3. Test your changes on the `https://dev.analytics.pulpproject.org/` site.
4. Open a PR that merges `dev` into `main`. When this is merged after 5ish minutes your changes
should show up on `https://analytics.pulpproject.org/`.

## Exporting/Importing the database

It can be useful to export data from the production or development sites into a local development
environment. This is especially useful when developing summarization from production raw data, or
when developing visualization of production visualized data.
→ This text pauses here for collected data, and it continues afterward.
/-- A zone as the table keeps it, the masks' high bits disregarded (R171). -/
def maskedZone (z : Zone) : Zone := ⟨z.first, z.last, z.readMask &&& 0x0F#8, z.writeMask &&& 0x0F#8⟩

theorem foldl_insertZone_perm (zs acc : List Zone) :
    (zs.foldl (fun l z => insertZone (maskedZone z) l) acc).Perm (zs.map maskedZone ++ acc) := by
  induction zs generalizing acc with
  | nil => exact .refl _
  | cons z _ ih =>
    exact (ih _).trans (((insertZone_perm (maskedZone z) acc).append_left _).trans List.perm_middle)

theorem sortZones_perm (zs : List Zone) : (sortZones zs).Perm (zs.map maskedZone) := by
  have h := foldl_insertZone_perm zs []
  rwa [List.append_nil] at h

end Sys2Proof.Machine

namespace Sys2Proof.Bays
open Machine

/-- Settles O21: each acceptance by the checks it passes, each refusal by the first it fails. -/
theorem labelWriterTaken : Obligations.LabelWriterTaken := by
  refine ⟨⟨⟨fun tag b serial name s hl hn hm hr hf hs hu hg h16 h12 => ?_, fun ch tag bay serial name s hl hn hc => ?_,
    fun ch tag bay serial name s hl hn => ?_⟩, fun tag b level zones s hl h7 h8 hz ho hm hp hi hg h16 h12 => ?_,
    fun zones => ⟨sortZones_sorted zones, sortZones_perm zones⟩, fun ch tag bay level zones s hl hc => ?_⟩,
    fun tag b serial name s hl hn hm hr hf hg => ⟨fun t ht hb => ?_, fun hs hu => ?_⟩⟩
  · have passes : requestCode s (prepareAsk 0 tag (some b) serial name) = none :=
      requestCode_eq_none.mpr ⟨b, rfl, fieldChecks_pass.mpr ⟨fun _ => rfl, rfl, rfl⟩,
        bayChecks_pass.mpr ⟨bayRefuses_prepare hm hr hf, (fun h => nomatch h), hg, rfl,
          by simp [streamBars, hs], by simp [mirrorBars, prepareAsk, hu], rfl, ⟨h16, h12, fun h => nomatch h⟩, fun h => nomatch h⟩⟩
    calc exec (.prepare 0 tag (some b) serial name) s = .next (onLink s (takePrepare 0 tag (some b) serial name s)) := rfl
      _ = .next (conclude (acceptPrepare (prepareAsk 0 tag (some b) serial name) b s)) := by
        rw [onLink_released hl, takePrepare, if_pos (show nameSuits name = true from decide_eq_true hn), takeAsk_accepted passes rfl]
      _ = _ := by rw [acceptPrepare, createRec_wakes rfl rfl]; rfl
  · exact exec_prepare_refused hl hn (requestCode_notPrivileged rfl (mt Fin.val_eq_zero_iff.mp hc))
  · calc exec (.prepare ch tag bay serial name) s = .next (onLink s (takePrepare ch tag bay serial name s)) := rfl
      _ = _ := by
        rw [onLink_released hl, takePrepare, if_neg (by simpa [nameSuits] using hn)]
        rfl
  · have inBounds : zones.all zoneInBounds = true := List.all_eq_true.mpr fun z h =>
      Bool.and_eq_true_iff.mpr ⟨decide_eq_true (hz z h).1, decide_eq_true (hz z h).2⟩
    have fields : badFields (setZonesAsk 0 tag (some b) level zones) = false := by
      simp [badFields, setZonesAsk, badZones, inBounds, h8, badLevel_eq_false.mpr h7]
    have passes : requestCode s (setZonesAsk 0 tag (some b) level zones) = none :=
      requestCode_eq_none.mpr ⟨b, rfl, fieldChecks_pass.mpr ⟨fun _ => rfl, fields, ho⟩,
        bayChecks_pass.mpr ⟨(bayRefuses_usual rfl).mpr ⟨hm, hp⟩, (fun _ => hi), hg, rfl, rfl, rfl, rfl,
          ⟨h16, h12, fun h => nomatch h⟩, fun h => nomatch h⟩⟩
    calc exec (.setZones 0 tag (some b) level zones) s = .next (onLink s (takeSetZones 0 tag (some b) level zones s)) := rfl
      _ = .next (conclude (acceptSetZones (setZonesAsk 0 tag (some b) level zones) zones b s)) := by
        rw [onLink_released hl, takeSetZones, takeAsk_accepted passes rfl]
      _ = _ := by rw [acceptSetZones, createRec_wakes rfl rfl]; rfl
  · have refused : requestCode s (setZonesAsk ch tag bay level zones) = some .notPrivileged :=
      requestCode_notPrivileged rfl (mt Fin.val_eq_zero_iff.mp hc)
    calc exec (.setZones ch tag bay level zones) s = .next (onLink s (takeSetZones ch tag bay level zones s)) := rfl
      _ = _ := by
        rw [onLink_released hl, takeSetZones, takeAsk_refused refused]
        rfl
  · obtain ⟨fields, first⟩ := prepare_passes_first (serial := serial) (name := name) hm hr hf hg
    exact exec_prepare_refused hl hn (requestCode_at 5 rfl fields first
      (by simp [bayChecks, prepareAsk, streamBars, asksPrepare, streamOn, ht, hb]))
  · obtain ⟨fields, first⟩ := prepare_passes_first (serial := serial) (name := name) hm hr hf hg
    have off : streamOn s b = false := by
      unfold streamOn
      split
      · exact decide_eq_false (hs _ ‹_›)
      · rfl
    refine exec_prepare_refused hl hn (requestCode_at 6 rfl fields ?_
      (by simp [bayChecks, prepareAsk, mirrorBars, asksPrepare, hu]))
    rw [List.take_add_one]
    exact List.forall_mem_append.mpr ⟨first, by simp [bayChecks, streamBars, off]⟩

end Sys2Proof.Bays
end

section
/-! What each STATUS says of the state, where it is more than the field itself. -/

namespace Sys2Proof.Machine

variable {s : State} {b : Bay}

theorem mem_arrived (r : Rec) (i : Nat) :
    i ∈ (operationStatus s r).arrived ↔ ∃ y : Sector, r.sectors[i]? = some y ∧ y.arrived = true := by
  simp [operationStatus, mem_indexed]

theorem eligible_iff (r : Rec) :
    eligible s r = true ↔ r.state = .waiting ∧ isHeld s r = false ∧ canStartRec s r = true := by
  simp [eligible, and_assoc]

theorem currentLevel_active {q : Nat} {r : Rec} (ha : (s.schedOf b).active = some q) (hr : s.rec? q = some r) :
    currentLevel s b = r.level := by
  simp [currentLevel, levelOf, ha, hr]

theorem currentLevel_stack {q : Nat} {qs : List Nat} {r : Rec} (ha : (s.schedOf b).active = none)
    (hs : (s.schedOf b).stack = q :: qs) (hr : s.rec? q = some r) : currentLevel s b = r.level := by
  simp [currentLevel, levelOf, ha, hs, hr]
This is a two-step process: 1) export
the data from the production site. 2) import it into your local dev environment.

### Exporting data from a site

This will work for either analytics.pulpproject.org (prod) or dev.analytics.pulpproject.org (dev).
You will need openshift access to the `./manage.py` environment to be able to do this.

1. Login to openshift with the `oc` client
2. Select the site you want to use, e.g. production by running: `oc project prod-analytics-pulpproject-org`
3. Login to the production pod with oc using `oc exec dc/pulpanalytics-app -ti -- bash`
4. Export the database using `./manage.py dumpdata --output /tmp/data.json pulpanalytics`
5. Move the file to your local machine by using something like `oc rsync pulpanalytics-app-12-kxttd:/tmp/data.json /tmp/`.
Note, the pod name changes each time, so you'll need to get that from openshift when you go to
run this command.

### Importing data from a site

1. Apply migrations to the same point as the remote DB using `./manage.py migrate`
2. Import the data using: `./manage.py loaddata /tmp/data.json`

If testing summarization, you might want to go into the admin interface and delete some recent
`DailySummary` objects to cause your `./manage.py summarize` to run your local summarization code.